**DATA FOR THIS TASK**
-- ==== Sys2Proof/Certificates/Slice0/Obligations.lean ====
section
/-! DEFINITION. The statements about the HDR-CS frame codec, taken from the numbered rules of spec/. A statement
about every state covers every value of CAP, RESET_ON_DELIVERY, CUR_SET_TYPE and MAX_DELIVERY, since the
configuration is a field of State (log entry 1). -/

open Sys2Proof Sys2Proof.Machine

/-! ## Reset, configuration, requests -/

/-- R32, R115, with the parameter values of R6, R7 and the constants of R8. The fields `results`, `events` and
the sizes of the unspecified buffers inside `IsReset` are the model's (log entries 2, 8, 9). -/
def Obligations.ResetRegisters : Prop :=
  (∀ c : Config, (State.resetWith c).IsReset c) ∧
  State.reset = State.resetWith Config.hardware ∧
  Config.hardware.cap.val = 255 ∧ Config.hardware.resetOnDelivery = true ∧
  Config.hardware.curSetType = 0x05 ∧ Config.hardware.maxDelivery.val = 2 ^ 32 - 1 ∧
  syncByte = 0xAA ∧ cfgRspType = 0x03

/-- Any state R32 allows after reset, whatever its unspecified registers hold, meets both invariants. -/
def Obligations.ResetMeetsInvariants : Prop :=
  ∀ (c : Config) (s : State), s.IsReset c → s.Inv ∧ s.MailboxOk

/-- R36, R68, R73, R74: buffer sizes, DEC_CNT < DEC_LEN ≤ CAP while the payload is read, and the running sum are
kept by every step. -/
def Obligations.StepKeepsInvariant : Prop :=
  ∀ s t : State, s.Inv → step s = .next t → t.Inv

/-- R24, R88: every step keeps the slot equal to the abstract mailbox (capacity one, overwrite when full, a take
empties it) of the model's event history (log entry 9). -/
def Obligations.StepKeepsMailbox : Prop :=
  ∀ s t : State, s.Inv → s.MailboxOk → step s = .next t → t.MailboxOk

/-- R30: no operation writes the configuration, over any number of steps. -/
def Obligations.ConfigurationNeverChanges : Prop :=
  ∀ (k : Nat) (s t : State), SafeRun k s t → t.cfg = s.cfg

/-- R44, R46: a step takes the oldest pending request and, when it decodes to an operation, is that operation's
meaning on the state with the request removed. -/
def Obligations.StepRunsDecodedRequest : Prop :=
  ∀ (s : State) (r : Request) (rest : List Request) (i : Instr),
    s.requests = r :: rest → decode s.cfg r = .ok i → i.wf s.cfg = true →
    step s = exec i { s with requests := rest }

/-- R112, R115: with no request pending a step changes nothing (the model's choice, log entry 6). -/
def Obligations.StepWithoutRequestWaits : Prop :=
  ∀ s : State, s.requests = [] → step s = .next s

/-- R58, R104: a request whose data are as many as its header says (R59) and within MAX_DELIVERY runs exactly
when the four conditions of R58 hold, and is refused exactly when they do not. The refusal carries no state, so
nothing changes. -/
def Obligations.RequestRunsExactlyWhenAdmitted : Prop :=
  ∀ (s : State) (r : Request) (rest : List Request), s.requests = r :: rest →
    r.data.length = (if r.header.extractLsb' 0 3 = 0 then (r.header.extractLsb' 16 32).toNat else 0) →
    r.data.length ≤ s.cfg.maxDelivery.val →
    let admitted : Prop :=
      (r.header.extractLsb' 0 3).toNat ≤ 4 ∧
      (r.header.extractLsb' 3 5).toNat = 0 ∧
      ((r.header.extractLsb' 0 3).toNat = 2 ∨ (r.header.extractLsb' 8 8).toNat = 0) ∧
      ((r.header.extractLsb' 0 3).toNat ∈ [0, 2, 3] ∨ (r.header.extractLsb' 16 32).toNat = 0)
    ((∃ t, step s = .next t) ↔ admitted) ∧
    ((∃ why, step s = .refused (.inadmissible why)) ↔ ¬ admitted)

/-- R59 with log entries 5 and 13 (the model's choice): a request whose data are not as many as its header says,
or an INGEST of more than MAX_DELIVERY bytes, is refused. -/
def Obligations.DataOfWrongLengthRefused : Prop :=
  ∀ (s : State) (r : Request) (rest : List Request), s.requests = r :: rest →
    r.data.length ≠ (if r.header.extractLsb' 0 3 = 0 then (r.header.extractLsb' 16 32).toNat else 0) ∨
      s.cfg.maxDelivery.val < r.data.length →
    ∃ why, step s = .refused (.inadmissible why)

/-- R57: decoding what encoding gives is the operation itself, for every well-formed operation with every operand. -/
def Obligations.DecodeOfEncode : Prop :=
  ∀ (c : Config) (a : Agent) (i : Instr), i.wf c = true → decode c (encode a i) = .ok i

/-- R57, R58: the decoder accepts nothing but encodings: each admitted request is the encoding of the well-formed
operation it decodes to, bit for bit. -/
def Obligations.EncodeOfDecode : Prop :=
  ∀ (c : Config) (r : Request) (i : Instr), decode c r = .ok i → i.wf c = true ∧ encode r.agent i = r

/-- opcode_table.json: a header matches at most one row, it matches one exactly when R58 admits it, and a request
decodes to the operation of the row its header matches. -/
def Obligations.OpcodeTableAgreesWithDecoder : Prop :=
  (∀ h : Header, (matchingRows h).length ≤ 1) ∧
  (∀ h : Header, matchingRows h ≠ [] ↔ headerAdmitted h = true) ∧
  (∀ (c : Config) (r : Request) (i : Instr), decode c r = .ok i →
    (matchingRows r.header).map OpRow.mnemonic = [i.mnemonic])

/-- R57, R58: header words written out from the request format (95_test_vectors.md P1, X-1 to X-5). -/
def Obligations.HeaderWordsDecode : Prop :=
  let d (h : Header) (data : List Byte) : Except Reject Instr := decode Config.hardware ⟨.application, h, data⟩
  d 0x000000040000 [0xAA, 0x02, 0x00, 0x02] = .ok (.ingest [0xAA, 0x02, 0x00, 0x02]) ∧
  d 0x000000000001 [] = .ok .poll ∧
  d 0x3FC000000302 [] = .ok (.encConfigResponse 0x03 0x3FC00000) ∧
  d 0x3FC000000003 [] = .ok (.encCurrentSet 0x3FC00000) ∧
  d 0x000000000004 [] = .ok .resetDecoder ∧
  d 0x000000000005 [] = .error (.reservedOp 5) ∧
  d 0x000000000009 [] = .error (.reservedBits 1) ∧
  d 0x000000000101 [] = .error (.strayIndex 1) ∧
  d 0x000000010004 [] = .error (.strayArg 1) ∧
  d 0x3FC000000103 [] = .error (.strayIndex 1)

/-- R111: the operation-to-agent assignment, and that the block does not check it: a request from the other agent has
the same effect. -/
def Obligations.IssuingAgentIsNotChecked : Prop :=
  (∀ data, (Instr.ingest data).agent = .receive) ∧ Instr.resetDecoder.agent = .receive ∧
  Instr.poll.agent = .application ∧ (∀ index v, (Instr.encConfigResponse index v).agent = .application) ∧
  (∀ v, (Instr.encCurrentSet v).agent = .application) ∧
  (∀ (s : State) (a b : Agent) (h : Header) (data : List Byte) (rest : List Request),
    step { s with requests := ⟨a, h, data⟩ :: rest } = step { s with requests := ⟨b, h, data⟩ :: rest })

/-! ## INGEST and STEP -/

/-- R67: the per-call reset when RESET_ON_DELIVERY, then STEP for each byte in order, in one transition; OP = 0 and
ARG = n with the n bytes after the header; and the rule's example. -/
def Obligations.IngestDeliversBytesInOrder : Prop :=
  (∀ (data : List Byte) (s : State),
    exec (.ingest data) s = .next (data.foldl (fun t b => stepByte b t)
      (if s.cfg.resetOnDelivery = true then { s with dec := { s.dec with state := .awaitingSync } } else s))) ∧
  (∀ (c : Config) (a : Agent) (data : List Byte), data.length ≤ c.maxDelivery.val →
    decode c ⟨a, BitVec.ofNat 48 (data.length * 2 ^ 16), data⟩ = .ok (.ingest data)) ∧
  (∀ (c : Config) (s : State), s.IsReset c → ∃ t, exec (.ingest [0xAA, 0x02, 0x00, 0x02]) s = .next t ∧
    t.slot.type = 0x02 ∧ t.slot.len = 0 ∧ t.slot.command.payload = [] ∧ t.slot.unread = true ∧
    t.dec.state = .awaitingSync)

/-- R68: the next DEC_STATE of every row of the transition table. DEC_CNT < DEC_LEN on entry to ReadingPayload is
part of `Inv`. -/
def Obligations.StepFollowsTransitionTable : Prop :=
  ∀ (b : Byte) (s : State), s.Inv →
    (s.dec.state = .awaitingSync → b = 0xAA → (stepByte b s).dec.state = .readingType) ∧
    (s.dec.state = .awaitingSync → b ≠ 0xAA → (stepByte b s).dec.state = .awaitingSync) ∧
    (s.dec.state = .readingType → (stepByte b s).dec.state = .readingLength) ∧
    (s.dec.state = .readingLength → s.cfg.cap.val < b.toNat → (stepByte b s).dec.state = .awaitingSync) ∧
    (s.dec.state = .readingLength → b = 0 → (stepByte b s).dec.state = .readingChecksum) ∧
    (s.dec.state = .readingLength → 1 ≤ b.toNat → b.toNat ≤ s.cfg.cap.val →
      (stepByte b s).dec.state = .readingPayload) ∧
    (s.dec.state = .readingPayload → s.dec.cnt.toNat < s.dec.len.toNat) ∧
    (s.dec.state = .readingPayload → s.dec.cnt.toNat + 1 < s.dec.len.toNat →
      (stepByte b s).dec.state = .readingPayload) ∧
    (s.dec.state = .readingPayload → s.dec.cnt.toNat + 1 = s.dec.len.toNat →
      (stepByte b s).dec.state = .readingChecksum) ∧
    (s.dec.state = .readingChecksum → (stepByte b s).dec.state = .awaitingSync)

/-- R69: SYNC clears DEC_SUM and opens a frame; every other byte is dropped as DESYNC and changes no register. -/
def Obligations.StepInAwaitingSync : Prop :=
  ∀ (b : Byte) (s : State), s.dec.state = .awaitingSync →
    (b = 0xAA → stepByte b s = { s with dec := { s.dec with sum := 0, state := .readingType } }) ∧
    (b ≠ 0xAA → stepByte b s = { s with events := s.events ++ [.desync] })

/-- R70: any byte, 0xAA too, is stored as the type and added to DEC_SUM. -/
def Obligations.StepInReadingType : Prop :=
  ∀ (b : Byte) (s : State), s.dec.state = .readingType →
    stepByte b s = { s with dec := { s.dec with type := b, sum := s.dec.sum + b, state := .readingLength } }

/-- R71: a LENGTH byte within CAP. -/
def Obligations.StepInReadingLength : Prop :=
  ∀ (b : Byte) (s : State), s.dec.state = .readingLength → b.toNat ≤ s.cfg.cap.val →
    (b = 0 → stepByte b s = { s with
      dec := { s.dec with len := b, sum := s.dec.sum + b, cnt := 0, state := .readingChecksum } }) ∧
    (b ≠ 0 → stepByte b s = { s with
      dec := { s.dec with len := b, sum := s.dec.sum + b, cnt := 0, state := .readingPayload } })

/-- R72: a LENGTH byte above CAP returns the decoder to AwaitingSync; DEC_LEN, DEC_SUM and DEC_CNT are each written
as in R71 or left (the free value of log entry 10; the counter `freeIdx` is the model's); nothing else of the
block changes. The last clause is the rule's example with CAP = 16. -/
def Obligations.StepOnLengthOverflow : Prop :=
  (∀ (b : Byte) (s : State), s.dec.state = .readingLength → s.cfg.cap.val < b.toNat →
    ∃ len sum cnt : Byte, (len = s.dec.len ∨ len = b) ∧ (sum = s.dec.sum ∨ sum = s.dec.sum + b) ∧
      (cnt = s.dec.cnt ∨ cnt = 0) ∧
      stepByte b s = { s with
        dec := { s.dec with len := len, sum := sum, cnt := cnt, state := .awaitingSync }
        events := s.events ++ [.lengthOverflow]
        freeIdx := s.freeIdx + 1 }) ∧
  (∀ s : State, s.cfg.cap.val = 16 → s.StartsInSync →
    ∃ t, exec (.ingest [0xAA, 0x00, 0x11, 0xAA, 0x02, 0x00, 0x02]) s = .next t ∧
      t.slot.ready = some ⟨0x02, 0, []⟩ ∧
      t.events = s.events ++ [.lengthOverflow, .accepted ⟨0x02, 0, []⟩])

**PROBLEM DETAILS**
For the data above, state how many of its lines contain the word "operation", giving no other text.

**FINISHED EXERCISE**
6